Годы офицерской службы Наполеона в гарнизонах Валанса, Дуэ и Оксонна были, казалось, перенасыщены чисто служебными обязанностями и заботами. Тем не менее он всегда находил время для упорного самообразования. По-прежнему и еще больше прежнего зачитывался он трактатами своего кумира Руссо, которого просто боготворил: «О, Руссо! Почему надо было, чтобы ты прожил лишь шестьдесят шесть лет? В интересах истины ты должен быть бессмертным!» Увлекался юный подпоручик и сочинениями Вольтера, Дидро, Монтескье, а также Плутарха и Тацита, книгами по военной истории, но теперь круг его чтения стал шире – от экономических трудов Адама Смита и Жака Неккера до художественной классики И. В. Гете и Ф. Шиллера. В 1792 г. Наполеон рассказывал о том времени своему другу, великому артисту Ф. Ж. Тальма: «Я жил как раз напротив некоего бравого книготорговца по имени Марк Аврелий – прекрасное имя, не правда ли? Он предоставил в мое полное распоряжение всю свою книжную лавку»[152].

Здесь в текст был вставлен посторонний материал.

-- ==== Sys2Proof/Machine/Flags.lean ====
section
/-!
DEFINITION. The Alert Unit's flags, records and lamps (Chapter 10): setting a flag, raising a record, the order of the
alert queue, the backlog at commissioning. These operations take no buffer; sending is in Machine/Alerts.lean.
-/

namespace Sys2Proof.Machine

/-- The place of a kind in Table 10-1, from 0. -/
def AlertKind.index : AlertKind → Fin 13
  | .warning => 0
  | .portIsolated => 1
  | .readmitted => 2
  | .terminator => 3
  | .linkDown => 4
  | .codeConflict => 5
  | .duplicate => 6
  | .quarantine => 7
  | .poolEmpty => 8
  | .formChange => 9
  | .printerOffline => 10
  | .jobAbandoned => 11
  | .storeFault => 12

/-- The thirteen kinds in the order of Table 10-1. -/
def AlertKind.all : List AlertKind :=
  [.warning, .portIsolated, .readmitted, .terminator, .linkDown, .codeConflict, .duplicate, .quarantine, .poolEmpty,
   .formChange, .printerOffline, .jobAbandoned, .storeFault]

/-- The instances of a kind (Table 10-1): ports, segments, star ports or queues by number, and 0 where there is one
instance (R213). -/
def AlertKind.hasInstance (k : AlertKind) (i : Nat) : Bool :=
  match k with
  | .warning | .portIsolated | .readmitted => decide (i ≤ 11)
  | .terminator => decide (i ≤ 3)
  | .linkDown => decide (i ≤ 7)
  | .codeConflict | .duplicate | .quarantine | .poolEmpty | .storeFault => decide (i = 0)
  | .formChange | .printerOffline | .jobAbandoned => decide (1 ≤ i) && decide (i ≤ 6)

/-- The kinds whose detail is replaced when they are set again (R192). -/
def AlertKind.replacesDetail : AlertKind → Bool
  | .codeConflict | .duplicate | .quarantine => true
  | .warning | .portIsolated | .readmitted | .terminator | .linkDown | .poolEmpty | .formChange | .printerOffline
  | .jobAbandoned | .storeFault => false

/-- The enable of a kind (R193). -/
def AlertConfig.enabled (c : AlertConfig) (k : AlertKind) : Bool := c.enables[k.index.val]

/-- The level of a kind (R193). -/
def AlertConfig.level (c : AlertConfig) (k : AlertKind) : Fin 4 := c.levels[k.index.val]

/-- Position in flag-table order: by kind, and within a kind by ascending instance (R192). -/
def AlertFlag.rank (f : AlertFlag) : Nat := f.kind.index.val * 16 + f.inst

/-- A flag is the one of a kind and instance. -/
def AlertFlag.is (f : AlertFlag) (k : AlertKind) (i : Nat) : Bool := f.kind == k && f.inst == i

/-- The flag of a kind and instance, if it is set. -/
def flagOf (s : State) (k : AlertKind) (i : Nat) : Option AlertFlag := s.alerts.flags.find? (fun f => f.is k i)

/-- Put a flag into the list, which is kept in flag-table order. -/
def insertFlag (f : AlertFlag) : List AlertFlag → List AlertFlag
  | [] => [f]
  | x :: xs => if f.rank < x.rank then f :: x :: xs else x :: insertFlag f xs

/-- Put an element immediately after the last one of a list that satisfies `p`, or at the head if none does: the order
of the alert queue (R195) and of a waiting list (R143). -/
def insertAfterLast {α : Type} (p : α → Bool) (r : α) : List α → List α
  | [] => [r]
  | x :: xs => if (x :: xs).any p then x :: insertAfterLast p r xs else r :: x :: xs

/-- A record is offered to the alert queue (R195). The queue is ordered by level and then by age, so the newest record
of the lowest level present is its last. -/
def offerRecord (r : AlertRecord) (s : State) : State :=
  let a := s.alerts
  if a.queue.length < Config.alertQueueSize then
    { s with alerts := { a with queue := insertAfterLast (fun x => decide (r.level ≤ x.level)) r a.queue, queued := bump a.queued } }
  else
    match a.queue.getLast? with
    | some l =>
      if l.level < r.level then
        { s with alerts :=
            { a with queue := insertAfterLast (fun x => decide (r.level ≤ x.level)) r a.queue.dropLast,
                     displaced := bump a.displaced, queued := bump a.queued } }
      else { s with alerts := { a with dropped := bump a.dropped } }
    | none => { s with alerts := { a with dropped := bump a.dropped } }

/-- The record raised from a flag, at its kind's present level (R194). -/
def recordOf (c : AlertConfig) (f : AlertFlag) : AlertRecord :=
  { kind := f.kind, inst := f.inst, level := c.level f.kind, detail := f.detail }

/-- A flag that has just gone from clear to set raises a record if its kind is enabled, the bridge is commissioned and
the destination is not none (R194). -/
def raiseRecord (f : AlertFlag) (s : State) : State :=
  if s.alerts.config.enabled f.kind && s.ctl.commissioned && decide (s.alerts.config.dest ≠ .none) then
    offerRecord (recordOf s.alerts.config f) s
  else s

/-- A flag is set (R192): from clear it takes its detail and raises a record; a flag already set keeps its detail, or
has it replaced for the three kinds of R192, and raises nothing. -/
def setFlag (k : AlertKind) (i : Nat) (d : Option Byte) (s : State) : State :=
  match flagOf s k i with
  | some _ =>
    if k.replacesDetail then
      { s with alerts := { s.alerts with flags := s.alerts.flags.map (fun f => if f.is k i then { f with detail := d } else f) } }
    else s
  | none =>
    let f : AlertFlag := { kind := k, inst := i, detail := d }
    raiseRecord f { s with alerts := { s.alerts with flags := insertFlag f s.alerts.flags } }

/-- The set and enabled flags of one level, in flag-table order. -/
def flagsAtLevel (a : Alerts) (l : Fin 4) : List AlertFlag :=
  a.flags.filter (fun f => a.config.enabled f.kind && a.config.level f.kind == l)

/-- The backlog raised at commissioning: by level, highest first, and within a level in flag-table order (R198). -/
def raiseBacklog (s : State) : State :=
  if s.alerts.config.dest = .none then s
  else
    ([3, 2, 1, 0].flatMap (flagsAtLevel s.alerts)).foldl (fun s f => offerRecord (recordOf s.alerts.config f) s) s

/-- Lamp `n` is lit while a flag is set whose kind is enabled at level `n` (R199). The lamps show it from the end of the
start-up load, so no lamp is lit while the part is in reset (Table 10-4). -/
def lampLit (s : State) (n : Fin 4) : Bool := s.isRunning && !(flagsAtLevel s.alerts n).isEmpty

end Sys2Proof.Machine
end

Впрочем, и «всей книжной лавки» Наполеону, как «пожирателю книг»[153], тогда не хватало. Вот случай из его жизни в Оксонне, обративший на себя внимание академика Е. В. Тарле: «Однажды, посаженный за что-то на гауптвахту, он совершенно случайно нашел в помещении, где был заперт, неизвестно как попавший туда старый том юстиниановского сборника (по римскому праву). Он не только прочел его от доски до доски, но потом, почти 15 лет спустя, изумлял знаменитых французских юристов на заседаниях по выработке Наполеоновского кодекса, цитируя наизусть римские дигесты. Память у него была исключительная»[154].
В общем, как справедливо заключает Дэвид Чандлер, Наполеон «жадно читал все, что мог достать», – особенно о деяниях великих полководцев всех времен и народов, «но он читал все это не только с пылом увлечения, но и критически, и из ошибок или недостатков своих кумиров извлек для себя не меньше пользы, чем из их успехов»[155].
Где и как он изыскивал время для такого самообразования? Наверное, главным образом, за счет сна. «Сплю мало, – писал он матери из Оксонна, – в десять ложусь, встаю в четыре»[156]. Позднее он сочтет даже шестичасовой сон излишеством и установит для себя суточную норму сна в четыре часа.
В те же первые годы офицерской службы Наполеон затевал и первые свои литературные опыты. К 1788 г. относится его набросок публицистической статьи о королевской власти с резким осуждением монархизма: «Мало кто из королей достоин занимаемых ими тронов»; «В двенадцати европейских государствах короли пользуются узурпированной ими властью»[157]. А в следующем году Наполеон принял участие в литературном конкурсе, который объявила Лионская академия. Тему для конкурса предложил аббат Г. Рейналь: «Какие законы и установления следует дать людям, чтобы сделать их счастливыми?»[158] Наполеон представил на конкурс свое «Рассуждение о счастье». «Секрет счастья, – писал он, – заключается прежде всего в мужестве, силе, этом средоточии добродетели. Энергия – это жизнь души, главная пружина разума. Хороший человек – это сильный человек».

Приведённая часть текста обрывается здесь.